Find the line with "berth (R369). -/" in the entries below, then reproduce it and every line after it down to and including the line with "s => s.serveRead r", exactly.

Records supplied:
---

/-- A request is held to the next window (R382). -/
def State.throttle (s : State) (q : Nat) (ls : List Lane) (w : DrlWait) : State :=
  let s := match ls.head? with | some l => s.bump (Reg.DRL_QP_THROTTLE_COUNT (q * 8 + l.1)) | none => s
  s.modMem (fun m => { m with drlWait := m.drlWait ++ [w] })

/-- The compute die of a stage's engine. -/
def State.dieOf (s : State) (t : ReqTag) : Nat := let e := (s.quays[t.q]).engineE t.stage; engineDie e.cls e.inst

/-- The lanes of an access to die `d` at port `p`: the die-to-die link is port 4 (R381). -/
def State.lanesTo (s : State) (t : ReqTag) (p d : Nat) (kind : ReqKind) : List Lane :=
  let c := if kind = .read then 0 else 1
  let from' := s.dieOf t % 2
  (p, c, 0) :: (if from' = d then [] else [(4, c, from')])

/-- The base die of a berth (R369). -/
def berthDie (b : Nat) : Nat := b / 24576

/-! Engine accesses to berths. -/

/-- The lanes of a berth access. -/
def State.berthLanes (s : State) (r : BerthReq) : List Lane := s.lanesTo r.tag (2 + berthDie r.berth) (berthDie r.berth) r.kind

/-- The berth's owner and tide are those an access carries (R372, R373). -/
def State.berthOwned (s : State) (t : ReqTag) (b : Nat) : Bool :=
  let g := s.tag b
  tagOwned g && decide (tagQuay g = t.quay) && decide (tagTide g = t.tide.toNat)

/-- A read that its tag allows: its bytes, and POISON for its stage (R372, R377, R391). -/
def State.serveRead (s : State) (r : BerthReq) : State :=
  if s.isGated (bankOf r.berth) then (s.gather r.tag St.FENCED).answer St.FENCED 0 (List.replicate 64 0#8)
  else
    let a := berthAddr r.berth + r.off
    let p := s.anyMarked a 64
    let s := if p then s.gather r.tag St.POISON else s
    s.answer (if p then St.POISON else St.OK) 0 (s.bytesAt a 64) p

/-- Issue a berth read past the Derailleur. -/
def State.issueRead (s : State) (r : BerthReq) : State :=
  let ls := s.berthLanes r
  match s.charge r.tag.quay ls 1 with
  | some s => s.serveRead r
  | none => s.throttle r.tag.quay ls (.berth r)

/-- ENGINE_BERTH_READ (R118, R372, R379, R391): served, held at the tag check, or dropped. -/
def doEngineBerthRead (r : BerthReq) (s : State) : State :=
  if s.handleFenced r.tag then s.answerFenced r.tag
  else if s.staleTide r.tag || !s.berthOwned r.tag r.berth then s.dropStale r.tag
  else if s.isGated (bankOf r.berth) || s.berthReady r.berth r.carries then s.issueRead r
  else s.modMem (fun m => { m with heldReads := m.heldReads ++ [⟨r.tag, r.carries, r.berth, r.off, s.time.now⟩] })

/-- A write reaches its bank (R373). -/
def State.landWrite (s : State) (r : BerthReq) : State :=
  let (s, st) := s.berthWrite { r.tag with frame := r.carries } r.berth r.off r.data r.enables r.poison
  (s.gather r.tag st).answer st

/-- Issue one berth write past the Derailleur. -/
def State.issueWrite (s : State) (r : BerthReq) : State :=
  let ls := s.berthLanes r
  match s.charge r.tag.quay ls 1 with
  | some s => s.landWrite r
  | none => s.throttle r.tag.quay ls (.berth r)

/-- A burst is issued: charged one line per line it touches (R387). -/
def State.issueBurst (s : State) (b : Burst) : State :=
  match b.writes with
  | [] => s
  | w :: _ =>
    let s := if 2 ≤ b.writes.length then s.bump (Reg.DRL_QP_MERGE_COUNT (w.tag.quay * 8 + b.port)) else s
    let lines := (dedup (b.writes.map (fun r => r.berth * 64 + r.off / 64))).length
    let ls := s.berthLanes w
    match s.charge w.tag.quay ls lines with
    | some s => b.writes.foldl (fun (s : State) r => s.landWrite r) s
    | none =>
      let s := s.bump (Reg.DRL_QP_THROTTLE_COUNT (w.tag.quay * 8 + b.port))
      s.modMem (fun m => { m with drlWait := m.drlWait ++ b.writes.map DrlWait.berth })

/-- Take a burst out of its combiner and issue it. -/
def State.flushBurst (s : State) (b : Burst) : State :=
  (s.modMem (fun m => { m with bursts := m.bursts.erase b })).issueBurst b

/-- First byte of a write in the scratchpad's address order, and the byte after its last. -/
def BerthReq.first (r : BerthReq) : Nat := berthAddr r.berth + r.off
def BerthReq.last (r : BerthReq) : Nat := r.first + r.data.length

/-- The write extends the burst (R387). -/
def Burst.takes (b : Burst) (r : BerthReq) : Bool :=
  match b.writes.getLast?, b.writes.head? with
  | some l, some h =>
    decide (l.stream = r.stream ∧ l.tag.quay = r.tag.quay ∧ l.tag.tide = r.tag.tide ∧ l.carries.toNat % 16 = r.carries.toNat % 16 ∧
      l.last = r.first ∧ h.first / 256 = (r.last - 1) / 256)
  | _, _ => false

/-- ENGINE_BERTH_WRITE (R118, R373, R379, R387): the write enters its port's combiner. -/
def doEngineBerthWrite (r : BerthReq) (s : State) : State :=
  let port := 2 + berthDie r.berth
  if s.handleFenced r.tag then s.answerFenced r.tag
  else if s.staleTide r.tag || !s.berthOwned r.tag r.berth then s.dropStale r.tag
  else if r.data.length = 0 ∨ 64 < r.data.length then s.issueWrite r
  else
    let open' := s.mem.bursts.find? (fun b => b.port = port && (match b.writes.head? with
      | some w => decide (w.stream = r.stream ∧ w.tag.quay = r.tag.quay)
      | none => false))
    match open' with
    | some b =>
      if b.takes r then
        let b' := { b with writes := b.writes ++ [r] }
        let full := match b'.writes.head? with | some h => decide (r.last - h.first ≥ 256) | none => false
        let s := s.modMem (fun m => { m with bursts := m.bursts.map (fun x => if x = b then b' else x) })
        if full then s.flushBurst b' else s
      else (s.flushBurst b).modMem (fun m => { m with bursts := m.bursts ++ [⟨port, [r], s.time.now⟩] })
    | none => s.modMem (fun m => { m with bursts := m.bursts ++ [⟨port, [r], s.time.now⟩] })

/-- COMBINER_TIMEOUT (R387): 16 cycles have passed since the first write of a port's burst. -/
def doCombinerTimeout (port : Nat) (s : State) : State :=
  match s.mem.bursts.find? (fun b => b.port = port && (match b.writes.head? with
    | some w => decide (16 ≤ s.cyclesSince (s.dieOf w.tag % 2) b.since)
    | none => true)) with
  | some b => s.flushBurst b
  | none => s

/-- BERTH_TAG_WRITE (R97, R373, R374, R387): a stream's bursts go first; then the berth is FULL and its signal is emitted. -/
def doBerthTagWrite (t : ReqTag) (stream berth : Nat) (s : State) : State :=
  if s.staleTide t then s.dropStale t
  else
    let mine := s.mem.bursts.filter (fun b => match b.writes.head? with
      | some w => decide (w.stream = stream ∧ w.tag.quay = t.quay)
      | none => false)
    let s := mine.foldl (fun (s : State) b => s.flushBurst b) s
    let (s, st) := s.setFull t t.handle berth
    (s.gather t st).answer st

/-- One request that waited for the window is tried again (R382). -/
def State.retryBerth (s : State) (r : BerthReq) : State :=
  if s.staleTide r.tag then s.dropStale r.tag
  else if r.kind = .read then s.issueRead r else s.issueWrite r

/-! Tag operations (R375). -/

/-- Which operation QUAY_SPAD_TAG_CMD names. -/
inductive TagOp where
  | staticFull | empty
  deriving DecidableEq, Repr

/-- Every berth of the range lies in a berth-group handle that is not rotated (R375). -/
def Quay.tagRangeOk (x : Quay) (c : Chart) (first count : Nat) : Bool :=
  1 ≤ count && decide (first + count ≤ c.cfg.berthCount) &&
    (List.range count).all (fun i =>
      let b := c.cfg.berthFirst + first + i
      let hs := x.handles.filter (fun h => h.kind = 0 && h.base ≤ b && decide (b < h.base + h.length))
      !hs.isEmpty && hs.all (fun h => !h.rotated))

/-- A tag operation (R375, R393): its outcome is in QUAY_SPAD_TAG_STATUS. -/
def State.tagOp (s : State) (q : Fin 4) (op : TagOp) : State :=
  let x := s.quays[q]
  let done := fun (s : State) (st : Status) => (s.put (Reg.QUAY_SPAD_TAG_STATUS q) st.toNat).answer st
  if x.st ≠ .loaded ∧ x.st ≠ .docked then done (s.bump (Reg.QUAY_SPAD_BAD_STATE_COUNT q)) St.BAD_STATE
  else match x.chart with
    | none => done s St.REFUSED
    | some c =>
      let first := fld (s.reg (Reg.QUAY_SPAD_TAG_FIRST q)) 15 0
      let count := fld (s.reg (Reg.QUAY_SPAD_TAG_COUNT q)) 15 0
      if !x.tagRangeOk c first count then done s St.REFUSED
      else
        let bs := (List.range count).map (fun i => c.cfg.berthFirst + first + i)
        let s := bs.foldl (fun (s : State) b =>
          match op with
          | .staticFull => let g := s.tag b; s.setTag b (mkTag true true (tagFrame g) x.tide q (tagOwned g) (tagPoisoned g))
          | .empty => s.emptyBerth b) s
        done s St.OK

/-- FIRMWARE_BERTH_WRITE (R369, R375): a write through the scratchpad window. -/
def doFirmwareBerthWrite (a : Nat) (bs : List Byte) (s : State) : State :=
  match regionOf a with
  | .spad =>
    let (s, st) := s.devWrite .app a bs
    (if st = St.OK then s.retagPoison (berthOf a) else s).answer st
  | _ => s.answer St.OOB

/-! Bank gating (R390, R392). -/

/-- A handle maps a berth of the bank, or a LOAD in progress claims one (R390). -/
def State.bankHeld (s : State) (b : Nat) : Bool :=
  s.bankMapped b || s.anyQuay (fun x => match x.load with
    | some v => (match v.chart with
      | some c => (List.range c.cfg.berthCount).any (fun i => bankOf (c.cfg.berthFirst + i) = b)
      | none => false)
    | none => false)

/-- Set or clear a bank's request bit. -/
def State.gateBit (s : State) (b v : Nat) : State := s.setBits (Reg.QUAY_BANK_GATE_REQ (b / 32)) (b % 32) (b % 32) v

/-- BANK_GATE_REQUEST (R390, R394). -/
def doBankGateRequest (ini : Initiator) (b : Nat) (s : State) : State :=
  if b ≥ 128 then s
  else if ini ≠ .mc then (s.ignoredWrite (Reg.QUAY_BANK_GATE_REQ (b / 32))).answer St.OK
  else
    let s := (s.gateBit b 1).answer St.OK
    if s.isGated b ∨ s.mem.gateReqs.any (fun e => e.1 = b) then s
    else s.modMem (fun m => { m with gateReqs := m.gateReqs ++ [(b, s.time.now)] })

/-- The berths of a bank. -/
def bankBerths (b : Nat) : List Nat :=
  (List.range 384).map (fun j => b / 64 * 24576 + (b % 64) / 8 * 3072 + 8 * j + b % 8)

/-- BANK_GATED (R390): a requested bank that nothing maps is gated, and keeps no contents. Writes are acknowledged within the command that
issues them, so its outstanding-write counter is zero. -/
def doBankGated (b : Nat) (s : State) : State :=
  if !s.mem.gateReqs.any (fun e => e.1 = b) ∨ s.bankHeld b then s
  else
    s.modMem (fun m =>
      let m := (bankBerths b).foldl (fun (m : MemState) n => m.wipe (berthAddr n) 4096) m
      { m with gateReqs := m.gateReqs.filter (fun e => e.1 ≠ b), gated := addNew b m.gated })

---

The answer:
/-- The base die of a berth (R369). -/
def berthDie (b : Nat) : Nat := b / 24576

/-! Engine accesses to berths. -/

/-- The lanes of a berth access. -/
def State.berthLanes (s : State) (r : BerthReq) : List Lane := s.lanesTo r.tag (2 + berthDie r.berth) (berthDie r.berth) r.kind

/-- The berth's owner and tide are those an access carries (R372, R373). -/
def State.berthOwned (s : State) (t : ReqTag) (b : Nat) : Bool :=
  let g := s.tag b
  tagOwned g && decide (tagQuay g = t.quay) && decide (tagTide g = t.tide.toNat)

/-- A read that its tag allows: its bytes, and POISON for its stage (R372, R377, R391). -/
def State.serveRead (s : State) (r : BerthReq) : State :=
  if s.isGated (bankOf r.berth) then (s.gather r.tag St.FENCED).answer St.FENCED 0 (List.replicate 64 0#8)
  else
    let a := berthAddr r.berth + r.off
    let p := s.anyMarked a 64
    let s := if p then s.gather r.tag St.POISON else s
    s.answer (if p then St.POISON else St.OK) 0 (s.bytesAt a 64) p

/-- Issue a berth read past the Derailleur. -/
def State.issueRead (s : State) (r : BerthReq) : State :=
  let ls := s.berthLanes r
  match s.charge r.tag.quay ls 1 with
  | some s => s.serveRead r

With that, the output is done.